Six mois d’attente, d’espérance, de doutes, d’oubli parfois… Depuis 182 jours, Hervé Ghesquière et Stéphane Taponier, deux journalistes de France 3, sont retenus en otage en Afghanistan avec leurs trois accompagnateurs. En ce triste anniversaire, Reporters sans frontières a organisé une journée de soutien et de mobilisation à Paris.
30 décembre 2009. Après avoir passé trois semaines avec les troupes de l’armée française en Afganistan, Hervé Ghesquière et Stéphane Taponier, deux journalistes de France 3, ont décidé d’aller recueillir des informations auprès des populations afghanes, premières victimes de ce conflit. C’est ainsi que, dans la province de Kapisa, au nord est du pays, les deux reporters et leurs trois accompagnateurs ont été enlevés par des talibans.
29 juin 2010. A plus de 5000 kilomètres des vallées afghanes, Reporters sans frontières (RSF) a organisé une journée de mobilisation en leur soutien. «Au bout de six mois de détention, il fallait remobiliser les gens et marquer le coup», précise Jean François Julliard, secrétaire général de RSF. C’est chose faite. Les grilles du jardin du Luxembourg à Paris ont été décorées de deux grandes bâches blanches qui, tout au long de la journée, se sont colorées de messages de soutien. «Tenez bon», «Courage», «On pense à vous» sont les termes qui reviennent le plus souvent, et ce dans plusieurs langues (anglais, allemand, arabe, espagnol). Des centaines de personnes attachées à la défense de la liberté de la presse ont ainsi pris quelques minutes, pour témoigner de leur soutien aux deux journalistes otages. Des personnalités du monde des médias comme Florence Aubenas, Bernard de La Villardière, Edwy Plenel, Audrey Pulvar ou Paul Amar ont également fait le déplacement. «Beaucoup de gens de la profession sont venus. Ça fait du bien de voir qu’il y a du monde derrière Hervé et Stéphane. Je suis sure qu’ils le sentent», indique Elise Lucet, présentatrice du journal de 13H de France 2.
Cette manifestation de soutien était également l’occasion d’offrir de la visibilité aux deux otages, dont les médias parlent peu. De nombreuses personnes de passage ne connaissaient pas l’affaire et pour cause, le ministère des affaires étrangères avait imposé la plus grande discrétion aux familles et à France Télévision, afin de ne pas «faire monter les enchères lors des négociations». Cette stratégie a volé en éclat quand Frédéric Lefèbvre, Claude Guéant et Jean Louis Georgelin ont accusé les journalistes d’avoir été «imprudents» et d’avoir «recherché le scoop a tout prix». Ces déclarations ont scandalisé la profession. «Je suis atérée par ces déclarations. ca montre à quel point ceux qui ont tenus ces propos ne connaissent pas notre métier. L’info ça va se chercher, ça ne tombe pas des nues», s’indigne Anne Niva, grand reporter indépendante.
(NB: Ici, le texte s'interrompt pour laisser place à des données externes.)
-- ==== Sys2Proof/Machine/Dispatch.lean ====
section
/-! DEFINITION. The meaning of every command of rule R64, one arm each. -/

namespace Sys2Proof.Machine

/-- What an accepted command does to the block: its state after, with the response it gives held by the controller. -/
def exec (i : Instr) (s : State) : Host.Outcome State Fault Refusal :=
  match i with
  | .seedU64 seed => Sys2Proof.Machine.execSeedU64 seed s
  | .seedBytes bytes => Sys2Proof.Machine.execSeedBytes bytes s
  | .seedStream seed streamIndex totalStreams => Sys2Proof.Machine.execSeedStream seed streamIndex totalStreams s
  | .nextU64 => Sys2Proof.Machine.execNextU64 s
  | .nextU32 => Sys2Proof.Machine.execNextU32 s

end Sys2Proof.Machine
end

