/-- Rules R24 and R91: no construction command leaves the all-zero Generator State. -/
def Obligations.NoConstructionLeavesTheAllZeroState : Prop :=
  ∀ (i : Instr) (s t : State), isConstruction i = true → s.fault = false → exec i s = .next t → t.fault = false →
    t.gen ≠ { fastLoop := 0, mix := 0, loopMix := 0 }

/-- Derived from rules R99 and R110 (rule R102): with the offset before the warm-up, the streams of a family start with different
words on the tested seeds and counts; with the rejected order all of them start with one word, for every seed. -/
def Obligations.StreamsSeparateOnTheTestedSet : Prop :=
  ((testedSeeds.all fun seed => [2, 3, 4, 5, 6, 7, 8].all fun n =>
    noRepeats ((List.range n).map fun i => firstWord config seed (BitVec.ofNat 64 i) (BitVec.ofNat 64 n))) = true) ∧
  (∀ seed i j n : Word,
    firstWord { config with offsetOrder := .afterWarmup } seed i n =
      firstWord { config with offsetOrder := .afterWarmup } seed j n)

/-- The frame of the construction commands, derived from rules R94, R95, R96, R99, R133 and R134: none writes the status port, the
inputs or the parameters; one that ends without error leaves `FAULT` and `ERRCODE`; one that does not leaves the Generator State,
the accumulator and `SEEDED`. -/
def Obligations.ConstructionFrame : Prop :=
  ∀ (i : Instr) (s t : State), isConstruction i = true → exec i s = .next t →
    t.statusPort = s.statusPort ∧ t.inputs = s.inputs ∧ t.wasReset = s.wasReset ∧
    t.latSeed = s.latSeed ∧ t.latNext = s.latNext ∧ t.latIllegal = s.latIllegal ∧
    (t.fault = false → s.fault = false ∧ t.errcode = s.errcode) ∧
    (t.fault = true → t.gen = s.gen ∧ t.smAcc = s.smAcc ∧ t.seeded = s.seeded)

/-! ### Sampling commands -/

/-- Rule R116: in mode READY, NEXT_U64 takes one step and responds (OK, w); with `SEEDED = 0` it raises NotSeeded; with
`FAULT = 1` it only responds Faulted. It writes nothing else. -/
def Obligations.NextU64Samples : Prop :=
  ∀ s : State,
    (s.fault = false → s.seeded = true →
      exec .nextU64 s = .next { s with
        gen :=
          { fastLoop := s.gen.fastLoop + 0x9999999999999999
            mix := s.gen.mix.rotateLeft 16 + s.gen.loopMix.rotateLeft 40
            loopMix := s.gen.fastLoop ^^^ s.gen.mix }
        ctrl := .busy s.latNext { status := 0, data := s.gen.mix + s.gen.loopMix } }) ∧
    (s.fault = false → s.seeded = false →
      exec .nextU64 s = .next { s with
        fault := true, errcode := 3, ctrl := .busy s.latNext { status := 3, data := 0 } }) ∧
    (s.fault = true →
      exec .nextU64 s = .next { s with ctrl := .busy s.latNext { status := 5, data := 0 } })

/-- Rule R117: in mode READY, NEXT_U32 takes one step and responds with bits 63..32 of its word in the low half; with `SEEDED = 0`
it raises NotSeeded; with `FAULT = 1` it only responds Faulted. It writes nothing else. -/
def Obligations.NextU32Samples : Prop :=
  ∀ s : State,
    (s.fault = false → s.seeded = true →
      exec .nextU32 s = .next { s with
        gen :=
          { fastLoop := s.gen.fastLoop + 0x9999999999999999
            mix := s.gen.mix.rotateLeft 16 + s.gen.loopMix.rotateLeft 40
            loopMix := s.gen.fastLoop ^^^ s.gen.mix }
        ctrl := .busy s.latNext { status := 0, data := (s.gen.mix + s.gen.loopMix) >>> 32 } }) ∧
    (s.fault = false → s.seeded = false →
      exec .nextU32 s = .next { s with
        fault := true, errcode := 3, ctrl := .busy s.latNext { status := 3, data := 0 } }) ∧
    (s.fault = true →
      exec .nextU32 s = .next { s with ctrl := .busy s.latNext { status := 5, data := 0 } })

/-- Rule R120 with the frame of rules R116 and R117: a sampling command never writes the accumulator or `SEEDED`, the status port,
the inputs or the parameters; in mode READY it raises no error; and where it does not complete it leaves the Generator State. -/
def Obligations.SamplingFrame : Prop :=
  ∀ (i : Instr) (s t : State), isConstruction i = false → exec i s = .next t →
    t.smAcc = s.smAcc ∧ t.seeded = s.seeded ∧ t.statusPort = s.statusPort ∧ t.inputs = s.inputs ∧
    t.wasReset = s.wasReset ∧ t.latSeed = s.latSeed ∧ t.latNext = s.latNext ∧ t.latIllegal = s.latIllegal ∧
    (s.mode = .ready → t.fault = false ∧ t.errcode = s.errcode ∧ ∃ d, t.held = some { status := 0, data := d }) ∧
    (s.mode ≠ .ready → t.gen = s.gen ∧ t.fault = true)

/-! ### Errors -/

/-- Rule R131: NEXT_U64 or NEXT_U32 with `FAULT = 0` and `SEEDED = 0` raises NotSeeded and takes no step. -/
def Obligations.UnseededSamplingRaisesNotSeeded : Prop :=
  ∀ (i : Instr) (s : State), (i = .nextU64 ∨ i = .nextU32) → s.fault = false → s.seeded = false →
    exec i s = .next { s with
      fault := true, errcode := 3, ctrl := .busy s.latNext { status := 3, data := 0 } }

/-- Rules R65 and R132: a word with `RSVD` not zero, or with `OP` 0 or 6 to 15, raises IllegalCommand when `FAULT = 0`, whatever
the operand bus carries, and changes nothing else. -/
def Obligations.IllegalWordsRaiseIllegalCommand : Prop :=
  ∀ (w : Byte) (opd : Operands) (s : State),
    (w.extractLsb' 4 4 ≠ 0 ∨ w.extractLsb' 0 4 = 0 ∨ 6 ≤ (w.extractLsb' 0 4).toNat) → s.fault = false →
    accept w opd s = .next { s with
      fault := true, errcode := 4, ctrl := .busy s.latIllegal { status := 4, data := 0 } }

/-- Rule R133: a command that sets `FAULT` records its code, one of 1 to 4, responds (code, 0), and writes nothing else. -/
def Obligations.FaultEntryIsPrecise : Prop :=
  ∀ (w : Byte) (opd : Operands) (s t : State), s.fault = false → accept w opd s = .next t → t.fault = true →
    ∃ code : BitVec 3, 1 ≤ code.toNat ∧ code.toNat ≤ 4 ∧
      t = { s with
        fault := true, errcode := code, ctrl := .busy (latencyOf w s) { status := code, data := 0 } }

/-- Rule R134: with `FAULT = 1` every word, legal or not, is answered (Faulted, 0) and changes no state. -/
def Obligations.FaultedBlockServesNothing : Prop :=
  ∀ (w : Byte) (opd : Operands) (s : State), s.fault = true →
    accept w opd s = .next { s with ctrl := .busy (latencyOf w s) { status := 5, data := 0 } }
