-- ==== Sys2Proof/Laws/Platform.lean ====
section
/-!
SUPPORT. What an edge of one unit can do to a platform, said once over the list of its units.
-/

namespace Sys2Proof.Machine

/-- `N_INSTANCES` is at least 1 (rules R8, R146). -/
theorem one_le_instances (p : Platform) : 1 ≤ p.instances := by
  simp [Platform.instances, Platform.units]

@[simp] theorem units_setUnit (k : Nat) (t : State) (p : Platform) : (p.setUnit k t).units = p.units.set k t := by
  cases k <;> rfl

/-- No edge adds or removes a unit. -/
@[simp] theorem instances_setUnit (k : Nat) (t : State) (p : Platform) :
    (p.setUnit k t).instances = p.instances := by
  simp [Platform.instances]

/-- A platform is its list of units. -/
theorem platform_ext_units {p q : Platform} (h : p.units = q.units) : p = q := by
  obtain ⟨a, as⟩ := p
  obtain ⟨b, bs⟩ := q
  obtain ⟨rfl, rfl⟩ := List.cons.inj h
  rfl

/-- The edge of a unit that is there, when it has a next state. -/
theorem stepUnit_of_next {k : Nat} {p : Platform} {s t : State} (hs : p.units[k]? = some s) (ht : step s = .next t) :
    p.stepUnit k = .next (p.setUnit k t) := by
  simp [Platform.stepUnit, hs, ht]

/-- The edge of a unit that is not there. -/
theorem stepUnit_of_absent {k : Nat} {p : Platform} (h : p.units[k]? = none) : p.stepUnit k = .next p := by
  rw [Platform.stepUnit, h]

/-- Everything an edge with a next state can be: one of an absent unit, or the unit's own step. -/
theorem stepUnit_cases {k : Nat} {p q : Platform} (h : p.stepUnit k = .next q) :
    (p.units[k]? = none ∧ q = p) ∨ ∃ s t, p.units[k]? = some s ∧ step s = .next t ∧ q = p.setUnit k t := by
  unfold Platform.stepUnit at h
  split at h
  · next hk => exact .inl ⟨hk, by cases h; rfl⟩
  · next s hk =>
    split at h
    · next t ht => exact .inr ⟨s, t, hk, ht, by cases h; rfl⟩
    · cases h
    · cases h

end Sys2Proof.Machine
end

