theorem respond_withInputs (n : Nat) (k : StatusCode) (d : Word) : IgnoresInputs (respond n k d) :=
  fun _ _ => rfl

theorem raiseFault_withInputs (n : Nat) (k : StatusCode) : IgnoresInputs (raiseFault n k) :=
  fun _ _ => rfl

theorem finishConstruction_withInputs (g : Generator) (a : Word) : IgnoresInputs (finishConstruction g a) :=
  fun _ _ => rfl

theorem finishSample_withInputs (g : Generator) (d : Word) : IgnoresInputs (finishSample g d) :=
  fun _ _ => rfl

theorem unlessFaulted_withInputs (n : Nat) {body : State → State} (h : IgnoresInputs body) :
    IgnoresInputs (unlessFaulted n body) := by
  intro ps s
  rcases unlessFaulted_cases n body s with ⟨hf, e⟩ | ⟨hf, e⟩ <;> rw [e]
  · rw [unlessFaulted_of_fault (by simpa using hf), respond_withInputs]
  · rw [unlessFaulted_of_noFault (by simpa using hf), h]

theorem constructCheckedStream_withInputs (seed k n : Word) : IgnoresInputs (constructCheckedStream seed k n) := by
  intro ps s
  unfold constructCheckedStream
  split
  · exact raiseFault_withInputs _ _ ps s
  · split
    · exact raiseFault_withInputs _ _ ps s
    · exact finishConstruction_withInputs _ _ ps s

theorem sample_withInputs (view : Word → Word) : IgnoresInputs (sample view) := by
  intro ps s
  unfold sample
  rw [withInputs_seeded, withInputs_gen]
  split
  · exact finishSample_withInputs _ _ ps s
  · exact raiseFault_withInputs _ _ ps s

theorem execBody_withInputs (i : Instr) : IgnoresInputs (execBody i) := by
  cases i with
  | seedU64 seed => exact finishConstruction_withInputs _ _
  | seedBytes bytes => exact finishConstruction_withInputs _ _
  | seedStream seed k n => exact constructCheckedStream_withInputs seed k n
  | nextU64 => exact sample_withInputs id
  | nextU32 => exact sample_withInputs highHalf

theorem takeIllegal_withInputs : IgnoresInputs takeIllegal :=
  fun ps s => unlessFaulted_withInputs s.latIllegal (raiseFault_withInputs s.latIllegal .illegalCommand) ps s

/-- Accepting a word does the same whatever the coming inputs are, and leaves them. -/
theorem accept_withInputs {w : Byte} {opd : Operands} {s t : State} (h : accept w opd s = .next t) (ps : List Pins) :
    accept w opd (s.withInputs ps) = .next (t.withInputs ps) := by
  cases hd : decode w opd with
  | some i =>
    rw [accept_of_decode hd, exec_eq_unlessFaulted] at h ⊢
    obtain rfl := Host.Outcome.next.inj h
    exact congrArg _ (unlessFaulted_withInputs (instrLatency i s) (execBody_withInputs i) ps s)
  | none =>
    rw [accept_of_illegal hd] at h ⊢
    obtain rfl := Host.Outcome.next.inj h
    exact congrArg _ (takeIllegal_withInputs ps s)

end Sys2Proof.Machine
end

section
/-!
PROOFS. The edges of one host action, phase by phase (rule R61), and O53.
-/

namespace Sys2Proof.Machine

/-! ### Edges -/

theorem step_withInputs_of_rst {p : Pins} (hp : p.rst = true) (ps : List Pins) (s : State) :
    step (s.withInputs (p :: ps)) = .next (s.takeReset.withInputs ps) :=
  step_of_rst (s := s.withInputs (p :: ps)) hp

theorem step_withInputs {p : Pins} {s : State} (hp : p.rst = false) (hs : s.wasReset = true) (ps : List Pins) :
    step (s.withInputs (p :: ps)) = runEdge p (s.withInputs ps) :=
  step_of_running (s := s.withInputs (p :: ps)) hp hs

theorem observeEdges_zero (s : State) : observeEdges 0 s = some (s, []) := by rfl

/-- One edge, then the rest. -/
theorem observeEdges_succ {s t : State} (h : step s = .next t) (n : Nat) :
    observeEdges (n + 1) s = (observeEdges n t).map fun x => (x.1, (takenResponse s).toList ++ x.2) := by
  rw [observeEdges, h]
  dsimp only
  cases observeEdges n t <;> rfl

/-- An edge at which no response is taken. -/
theorem observeEdges_succ_of_none {s t : State} (h : step s = .next t) (htaken : takenResponse s = none) (n : Nat) :
    observeEdges (n + 1) s = observeEdges n t := by
  rw [observeEdges_succ h, htaken]
  exact Option.map_id'

/-- Some edges, then the rest. -/
theorem observeEdges_add {m : Nat} {s t : State} {rs : List Response} (h : observeEdges m s = some (t, rs)) (n : Nat) :
    observeEdges (m + n) s = (observeEdges n t).map fun x => (x.1, rs ++ x.2) := by
  induction m generalizing s rs with
  | zero =>
    obtain ⟨rfl, rfl⟩ := Prod.mk.inj (Option.some.inj h)
    rw [Nat.zero_add]
    exact Option.map_id'.symm
  | succ m ih =>
    cases hstep : step s with
    | next u =>
      rw [observeEdges_succ hstep, Option.map_eq_some_iff] at h
      obtain ⟨⟨t', rs'⟩, hrest, heq⟩ := h
      obtain ⟨rfl, rfl⟩ := Prod.mk.inj heq
      rw [Nat.succ_add, observeEdges_succ hstep, ih hrest, Option.map_map]
      congr 1
      funext x
      simp
    | fault f => rw [observeEdges, hstep] at h; cases h
    | refused f => rw [observeEdges, hstep] at h; cases h

/-- The quiet edge at which a command in progress presents its response. -/
theorem step_quiet_present {s : State} {n : Nat} {r : Response} (hc : s.ctrl = .busy n r) (hs : s.wasReset = true)
    (hn : n ≤ 1) (ps : List Pins) :
    step (s.withInputs (Pins.quiet :: ps)) = .next ((s.present r).withInputs ps) := by
  rw [step_withInputs rfl hs, runEdge_busy (by simpa using hc), if_pos hn]
  rfl

/-- A quiet edge at which a command in progress waits. -/
theorem step_quiet_wait {s : State} {n : Nat} {r : Response} (hc : s.ctrl = .busy n r) (hs : s.wasReset = true)
    (hn : 1 < n) (ps : List Pins) :
    step (s.withInputs (Pins.quiet :: ps)) = .next ((s.wait (n - 1) r).withInputs ps) := by
  rw [step_withInputs rfl hs, runEdge_busy (by simpa using hc), if_neg (by omega)]
  rfl

/-- A command in progress presents its response after as many quiet edges as its latency, one if that is 0 (log 2). -/
theorem observeEdges_wait {s : State} {n : Nat} {r : Response} (hc : s.ctrl = .busy n r) (hs : s.wasReset = true)
    (ps : List Pins) :
    observeEdges (max 1 n) (s.withInputs (List.replicate (max 1 n) Pins.quiet ++ ps)) =
      some ((s.present r).withInputs ps, []) := by
  induction n generalizing s with
  | zero => exact observeEdges_succ_of_none (step_quiet_present hc hs (Nat.zero_le 1) ps) rfl 0
  | succ n ih =>
    rcases Nat.eq_zero_or_pos n with rfl | hn
    · exact observeEdges_succ_of_none (step_quiet_present hc hs (Nat.le_refl 1) ps) rfl 0
    · have hmax : max 1 (n + 1) = max 1 n + 1 := by omega
      rw [hmax, List.replicate_succ, List.cons_append,
        observeEdges_succ_of_none (step_quiet_wait hc hs (Nat.succ_lt_succ hn) _) rfl]
      exact ih (s := s.wait n r) rfl hs

/-- The edge at which a presented response is taken. -/
theorem observeEdges_take {s : State} {r : Response} (hc : s.ctrl = .responding r) (hs : s.wasReset = true)
    (ps : List Pins) : observeEdges 1 (s.withInputs (takePins :: ps)) = some (s.release.withInputs ps, [r]) := by
  have hstep : step (s.withInputs (takePins :: ps)) = .next (s.release.withInputs ps) := by
    rw [step_withInputs rfl hs, runEdge_responding (by simpa using hc)]
    rfl
  have htaken : takenResponse (s.withInputs (takePins :: ps)) = some r := by
    simp [takenResponse, takePins, Pins.quiet, State.rspPort, hc]
  rw [observeEdges_succ hstep, observeEdges_zero, htaken]
  rfl

/-- The edge at which an idle block accepts the word that is offered. -/
theorem step_offer {w : Byte} {opd : Operands} {s t : State} (hs : s.canTransact = true)
    (ht : accept w opd s = .next t) (ps : List Pins) :
    step (s.withInputs (offerPins w opd :: ps)) = .next (t.withInputs ps) := by
  obtain ⟨hreset, hidle⟩ := (canTransact_iff s).1 hs
  rw [step_withInputs rfl hreset, runEdge_idle (by simpa using hidle)]
  exact accept_withInputs ht ps

/-! ### Actions -/

/-- What performing the action `a` on `s` must come to: the sequential run has a result, which is again an idle block with
the same latencies, and the edges of the action give this result, whatever inputs follow. -/
structure CarriedOut (a : HostAction) (s t : State) (rs : List Response) : Prop where
  run : ∀ as, hostRun (a :: as) s = (hostRun as t).map fun x => (x.1, rs ++ x.2)
  idle : t.canTransact = true
  latencies : SameLatencies s t
  edges : ∀ ps, observeEdges (actionPins a s).length (s.withInputs (actionPins a s ++ ps)) =
    some (t.withInputs ps, rs)

theorem carriedOut_reset (s : State) : CarriedOut .reset s s.takeReset [] where
  run as := by
    rw [hostRun_reset]
    exact Option.map_id'.symm
  idle := canTransact_takeReset s
  latencies := ⟨rfl, rfl, rfl⟩
  edges ps := observeEdges_succ_of_none (step_withInputs_of_rst rfl ps s) rfl 0

/-- A command is accepted at one edge, presents its response after its latency, and the response is taken (rule R61). -/
theorem carriedOut_send (w : Byte) (opd : Operands) {s : State} (hs : s.canTransact = true) :
    ∃ t rs, CarriedOut (.send w opd) s t rs := by
  obtain ⟨t, r, haccept, hbusy⟩ := accept_ctrl w opd s
  obtain ⟨hlat, hreset⟩ := (acceptEnd_of_accept haccept).keeps_parameters
  replace hreset : t.wasReset = true := hreset.trans ((canTransact_iff s).1 hs).1
  refine ⟨(t.present r).release, [r], ?run, (canTransact_iff _).2 ⟨hreset, rfl⟩,
    ⟨hlat.latSeed, hlat.latNext, hlat.latIllegal⟩, ?edges⟩
  case run => exact hostRun_send (transact_of_accept hs haccept hbusy)
  case edges =>
    intro ps
    rw [actionPins, List.cons_append, List.append_assoc, List.length_cons,
      observeEdges_succ_of_none (step_offer hs haccept _) rfl, List.length_append, List.length_replicate,
      observeEdges_add (observeEdges_wait hbusy hreset _)]
    exact congrArg (Option.map _) (observeEdges_take (s := t.present r) rfl hreset ps)

theorem carriedOut_of_canTransact (a : HostAction) {s : State} (hs : s.canTransact = true) :
    ∃ t rs, CarriedOut a s t rs := by
  cases a with
  | reset => exact ⟨_, _, carriedOut_reset s⟩
  | send w opd => exact carriedOut_send w opd hs

/-- The edges of a sequence of actions, on a block that can start a transaction, give the result of the sequential run. -/
theorem observeEdges_actions (actions : List HostAction) {s : State} (hs : s.canTransact = true) (rest : List Pins) :
    ∃ t rs, hostRun actions s = some (t, rs) ∧ t.canTransact = true ∧
      observeEdges (actions.flatMap (fun a => actionPins a s)).length
          (s.withInputs (actions.flatMap (fun a => actionPins a s) ++ rest)) =
        some (t.withInputs rest, rs) := by
  induction actions generalizing s with
  | nil => exact ⟨s, [], hostRun_nil s, hs, observeEdges_zero _⟩
  | cons a as ih =>
    obtain ⟨t, rs, hact⟩ := carriedOut_of_canTransact a hs
    obtain ⟨u, rs', hrun, hidle, hedges⟩ := ih hact.idle
    have samePins : (fun a => actionPins a t) = fun a => actionPins a s := funext hact.latencies.actionPins
    refine ⟨u, rs ++ rs', by rw [hact.run, hrun]; rfl, hidle, ?_⟩
    rw [List.flatMap_cons, List.length_append, List.append_assoc, observeEdges_add (hact.edges _), ← samePins, hedges]
    rfl

/-- Settles O53, by induction on the actions: each is carried out by its own edges and leaves an idle block. -/
theorem edgesCarryOutTheTransactions : Obligations.EdgesCarryOutTheTransactions := by
  intro actions s rest hidle hreset
  obtain ⟨t, rs, hrun, ht, hedges⟩ := observeEdges_actions actions ((canTransact_iff s).2 ⟨hreset, hidle⟩) rest
  exact ⟨t, rs, hrun, ((canTransact_iff t).1 ht).2, hedges⟩

end Sys2Proof.Machine
end

section
/-!
PROOFS. The operand lanes read back what the encoder packs into them, and the encoder what the decoder read (rules R63, R67,
R70); then the command word (rules R64, R69); O37, O38, O36 and O40.
-/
Elise Lucet poursuit dans ce sens : «Sortir des sentiers battus en toute responsabilité, c’est nécessaire pour donner une information juste au public qui nous écoute, nous lit ou nous regarde».
Pour compenser le soutien «frileux» de France Télévision, qui ne rappelle que chaque jeudi la situation des deux otages, la mobilisation continuera. «Tant qu’ils ne seront pas libérés, on inventera des actions pour que le grand public ne les oublie pas». De son côté, le comité de soutien à Hervé et Stéphane, aimerait que soit mentionné quotidiennement le décompte de leurs jours de détention, afin qu’ils ne soient pas «les otages du jeudi», ce que refuse Patrick de Carolis. Elise Lucet, qui dès que possible évoque dans le journal la détention des journalistes, comprend que «les familles aient besoin de cet affichage», tout en n’étant pas sure que la clé de la libération soit là. «Malgré ce dispositif, Jean Paul Kauffman est resté trois ans en détention».
La dernière preuve de vie des deux journalistes remonte au 8 avril dernier, lorsqu’une vidéo des deux otages a été diffusée par les ravisseurs sur le net. Néanmoins, en visite en Afghanistan la semaine dernière, Hervé Morin, ministre de la Défense, a déclaré avoir «le sentiment qu’un dialogue commence à opérer, que ce dialogue nous laisse espérer que nos deux compatriotes pourraient un jour ou l’autre, dans les semaines ou dans les mois qui viennent, retrouver la liberté».
D’ici là, n’oublions pas ces deux journalistes qui, du fond de leurs geôles, défendent la lliberté de la presse.